=== WHAT TO WORK ON ===
Every line in the data below from the one containing "def State.allocPleats (s" down to the one containing "s2.modReq idx (fun", both included, must be retyped exactly; no other line is to appear.

=== RECORDS PROVIDED ===
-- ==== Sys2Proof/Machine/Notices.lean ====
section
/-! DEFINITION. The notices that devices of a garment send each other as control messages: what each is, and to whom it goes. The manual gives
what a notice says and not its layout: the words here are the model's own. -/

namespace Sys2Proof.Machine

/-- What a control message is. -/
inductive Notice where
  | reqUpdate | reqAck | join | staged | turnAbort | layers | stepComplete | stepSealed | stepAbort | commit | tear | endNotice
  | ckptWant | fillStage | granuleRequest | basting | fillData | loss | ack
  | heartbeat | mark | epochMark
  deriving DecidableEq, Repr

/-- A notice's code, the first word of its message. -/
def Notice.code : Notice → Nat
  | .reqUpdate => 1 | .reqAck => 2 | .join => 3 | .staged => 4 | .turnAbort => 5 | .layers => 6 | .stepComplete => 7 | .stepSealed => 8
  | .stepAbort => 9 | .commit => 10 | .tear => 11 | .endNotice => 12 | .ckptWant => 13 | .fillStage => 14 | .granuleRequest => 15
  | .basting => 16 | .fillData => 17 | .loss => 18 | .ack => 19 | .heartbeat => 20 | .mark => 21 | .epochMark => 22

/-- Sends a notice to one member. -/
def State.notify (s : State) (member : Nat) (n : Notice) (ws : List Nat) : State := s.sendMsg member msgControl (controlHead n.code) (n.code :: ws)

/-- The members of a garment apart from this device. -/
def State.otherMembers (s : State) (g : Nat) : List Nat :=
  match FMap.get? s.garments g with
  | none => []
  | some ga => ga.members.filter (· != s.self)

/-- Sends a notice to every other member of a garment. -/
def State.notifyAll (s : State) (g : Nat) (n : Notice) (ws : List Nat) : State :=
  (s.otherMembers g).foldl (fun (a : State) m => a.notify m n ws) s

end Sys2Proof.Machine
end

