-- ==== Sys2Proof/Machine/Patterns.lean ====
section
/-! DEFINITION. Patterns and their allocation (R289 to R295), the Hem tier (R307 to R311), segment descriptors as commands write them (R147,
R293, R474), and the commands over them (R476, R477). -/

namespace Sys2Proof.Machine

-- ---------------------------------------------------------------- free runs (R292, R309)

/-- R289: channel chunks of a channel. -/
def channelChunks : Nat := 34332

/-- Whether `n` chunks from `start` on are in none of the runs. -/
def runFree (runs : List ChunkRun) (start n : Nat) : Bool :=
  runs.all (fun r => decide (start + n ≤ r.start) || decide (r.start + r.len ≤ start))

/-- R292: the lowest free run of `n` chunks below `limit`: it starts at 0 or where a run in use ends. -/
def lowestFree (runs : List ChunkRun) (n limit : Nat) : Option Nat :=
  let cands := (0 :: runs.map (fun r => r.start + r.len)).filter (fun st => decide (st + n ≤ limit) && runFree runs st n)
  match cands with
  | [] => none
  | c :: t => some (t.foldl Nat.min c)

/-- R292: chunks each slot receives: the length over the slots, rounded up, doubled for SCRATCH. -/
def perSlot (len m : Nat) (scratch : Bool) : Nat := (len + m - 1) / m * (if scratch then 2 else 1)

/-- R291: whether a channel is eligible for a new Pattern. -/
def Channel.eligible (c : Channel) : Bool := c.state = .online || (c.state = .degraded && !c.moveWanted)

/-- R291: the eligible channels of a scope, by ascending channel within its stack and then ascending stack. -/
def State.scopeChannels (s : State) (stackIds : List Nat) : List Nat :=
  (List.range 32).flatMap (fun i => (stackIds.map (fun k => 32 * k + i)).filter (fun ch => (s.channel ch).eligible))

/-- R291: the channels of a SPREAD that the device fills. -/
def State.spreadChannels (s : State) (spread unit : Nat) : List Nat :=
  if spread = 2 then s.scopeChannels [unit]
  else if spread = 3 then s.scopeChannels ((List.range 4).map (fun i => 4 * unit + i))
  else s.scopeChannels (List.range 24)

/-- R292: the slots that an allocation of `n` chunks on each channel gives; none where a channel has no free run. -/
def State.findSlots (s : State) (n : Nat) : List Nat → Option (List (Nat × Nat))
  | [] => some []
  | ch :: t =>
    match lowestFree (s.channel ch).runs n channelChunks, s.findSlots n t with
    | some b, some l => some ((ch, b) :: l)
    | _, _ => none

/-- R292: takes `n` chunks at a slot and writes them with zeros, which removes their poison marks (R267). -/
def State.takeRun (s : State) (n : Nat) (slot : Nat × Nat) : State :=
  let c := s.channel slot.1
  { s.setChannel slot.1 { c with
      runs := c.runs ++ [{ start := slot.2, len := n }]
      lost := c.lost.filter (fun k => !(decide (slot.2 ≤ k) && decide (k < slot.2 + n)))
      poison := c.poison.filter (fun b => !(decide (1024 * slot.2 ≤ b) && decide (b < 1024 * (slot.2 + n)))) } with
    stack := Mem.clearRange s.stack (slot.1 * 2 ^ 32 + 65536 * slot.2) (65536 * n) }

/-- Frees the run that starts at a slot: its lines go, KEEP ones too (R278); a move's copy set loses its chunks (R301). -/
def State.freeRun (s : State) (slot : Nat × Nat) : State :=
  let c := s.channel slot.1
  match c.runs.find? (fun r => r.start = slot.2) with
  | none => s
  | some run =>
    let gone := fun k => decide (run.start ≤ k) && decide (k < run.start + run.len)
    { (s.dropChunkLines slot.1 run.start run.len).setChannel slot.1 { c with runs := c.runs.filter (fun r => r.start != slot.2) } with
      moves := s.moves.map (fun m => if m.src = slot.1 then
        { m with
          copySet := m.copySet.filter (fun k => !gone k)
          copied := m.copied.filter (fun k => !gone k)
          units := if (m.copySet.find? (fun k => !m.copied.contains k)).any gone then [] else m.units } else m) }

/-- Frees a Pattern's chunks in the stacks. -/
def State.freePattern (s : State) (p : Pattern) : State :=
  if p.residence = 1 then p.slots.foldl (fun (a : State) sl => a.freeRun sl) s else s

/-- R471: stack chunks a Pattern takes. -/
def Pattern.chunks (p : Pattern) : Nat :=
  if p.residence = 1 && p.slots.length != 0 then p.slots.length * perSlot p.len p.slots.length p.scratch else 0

--

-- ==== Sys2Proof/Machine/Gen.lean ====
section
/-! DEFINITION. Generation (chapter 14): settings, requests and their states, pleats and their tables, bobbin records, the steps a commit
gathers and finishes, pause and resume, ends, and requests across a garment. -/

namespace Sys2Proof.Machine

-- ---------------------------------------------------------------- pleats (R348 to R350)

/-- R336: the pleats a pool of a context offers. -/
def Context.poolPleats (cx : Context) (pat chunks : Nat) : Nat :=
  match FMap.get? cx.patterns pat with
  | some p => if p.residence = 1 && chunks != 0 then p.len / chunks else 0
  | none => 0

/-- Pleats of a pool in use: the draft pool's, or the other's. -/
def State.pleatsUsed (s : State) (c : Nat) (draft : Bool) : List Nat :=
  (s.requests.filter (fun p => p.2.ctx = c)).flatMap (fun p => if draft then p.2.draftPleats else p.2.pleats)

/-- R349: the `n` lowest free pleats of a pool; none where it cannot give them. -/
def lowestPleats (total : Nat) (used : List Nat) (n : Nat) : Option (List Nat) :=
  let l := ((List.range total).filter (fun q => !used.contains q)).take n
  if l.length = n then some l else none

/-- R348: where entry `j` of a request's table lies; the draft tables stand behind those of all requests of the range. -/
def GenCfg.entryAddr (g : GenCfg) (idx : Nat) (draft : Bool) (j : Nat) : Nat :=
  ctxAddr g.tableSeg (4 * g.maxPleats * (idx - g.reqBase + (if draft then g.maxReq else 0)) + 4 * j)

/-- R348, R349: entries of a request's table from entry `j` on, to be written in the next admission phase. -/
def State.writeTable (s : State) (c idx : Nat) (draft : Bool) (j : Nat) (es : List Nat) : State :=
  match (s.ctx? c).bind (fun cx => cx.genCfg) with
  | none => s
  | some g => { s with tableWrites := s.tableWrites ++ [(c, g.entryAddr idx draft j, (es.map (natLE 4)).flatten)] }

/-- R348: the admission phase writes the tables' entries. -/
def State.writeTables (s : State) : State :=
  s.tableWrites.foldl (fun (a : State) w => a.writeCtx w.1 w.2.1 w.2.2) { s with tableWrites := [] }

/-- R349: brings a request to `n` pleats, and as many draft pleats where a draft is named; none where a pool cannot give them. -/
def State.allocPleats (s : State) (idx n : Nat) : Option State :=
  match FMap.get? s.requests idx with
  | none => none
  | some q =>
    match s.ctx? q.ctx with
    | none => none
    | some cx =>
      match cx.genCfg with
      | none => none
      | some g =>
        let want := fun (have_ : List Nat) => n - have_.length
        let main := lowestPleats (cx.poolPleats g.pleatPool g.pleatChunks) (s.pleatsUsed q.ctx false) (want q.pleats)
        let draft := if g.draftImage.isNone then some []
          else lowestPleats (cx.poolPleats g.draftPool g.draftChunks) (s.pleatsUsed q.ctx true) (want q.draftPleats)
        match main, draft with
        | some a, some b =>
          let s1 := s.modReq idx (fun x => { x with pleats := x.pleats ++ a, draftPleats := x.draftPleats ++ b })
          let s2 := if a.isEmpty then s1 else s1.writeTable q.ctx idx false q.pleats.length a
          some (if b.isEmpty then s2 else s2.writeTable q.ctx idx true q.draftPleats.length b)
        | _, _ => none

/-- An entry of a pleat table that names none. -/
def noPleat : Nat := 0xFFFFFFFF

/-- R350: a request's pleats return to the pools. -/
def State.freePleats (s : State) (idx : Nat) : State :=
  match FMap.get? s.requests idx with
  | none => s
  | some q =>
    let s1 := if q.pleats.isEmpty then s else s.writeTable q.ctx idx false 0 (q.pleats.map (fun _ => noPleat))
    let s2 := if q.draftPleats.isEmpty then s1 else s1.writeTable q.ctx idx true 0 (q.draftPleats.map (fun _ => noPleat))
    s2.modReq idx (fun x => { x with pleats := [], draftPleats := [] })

=== YOUR RESPONSE ===
def State.allocPleats (s : State) (idx n : Nat) : Option State :=
  match FMap.get? s.requests idx with
  | none => none
  | some q =>
    match s.ctx? q.ctx with
    | none => none
    | some cx =>
      match cx.genCfg with
      | none => none
      | some g =>
        let want := fun (have_ : List Nat) => n - have_.length
        let main := lowestPleats (cx.poolPleats g.pleatPool g.pleatChunks) (s.pleatsUsed q.ctx false) (want q.pleats)
        let draft := if g.draftImage.isNone then some []
          else lowestPleats (cx.poolPleats g.draftPool g.draftChunks) (s.pleatsUsed q.ctx true) (want q.draftPleats)
        match main, draft with
        | some a, some b =>
          let s1 := s.modReq idx (fun x => { x with pleats := x.pleats ++ a, draftPleats := x.draftPleats ++ b })
          let s2 := if a.isEmpty then s1 else s1.writeTable q.ctx idx false q.pleats.length a
          some (if b.isEmpty then s2 else s2.writeTable q.ctx idx true q.draftPleats.length b)
        | _, _ => none

/-- An entry of a pleat table that names none. -/
def noPleat : Nat := 0xFFFFFFFF

/-- R350: a request's pleats return to the pools. -/
def State.freePleats (s : State) (idx : Nat) : State :=
  match FMap.get? s.requests idx with
  | none => s
  | some q =>
    let s1 := if q.pleats.isEmpty then s else s.writeTable q.ctx idx false 0 (q.pleats.map (fun _ => noPleat))
    let s2 := if q.draftPleats.isEmpty then s1 else s1.writeTable q.ctx idx true 0 (q.draftPleats.map (fun _ => noPleat))
    s2.modReq idx (fun x => { x with pleats := [], draftPleats := [] })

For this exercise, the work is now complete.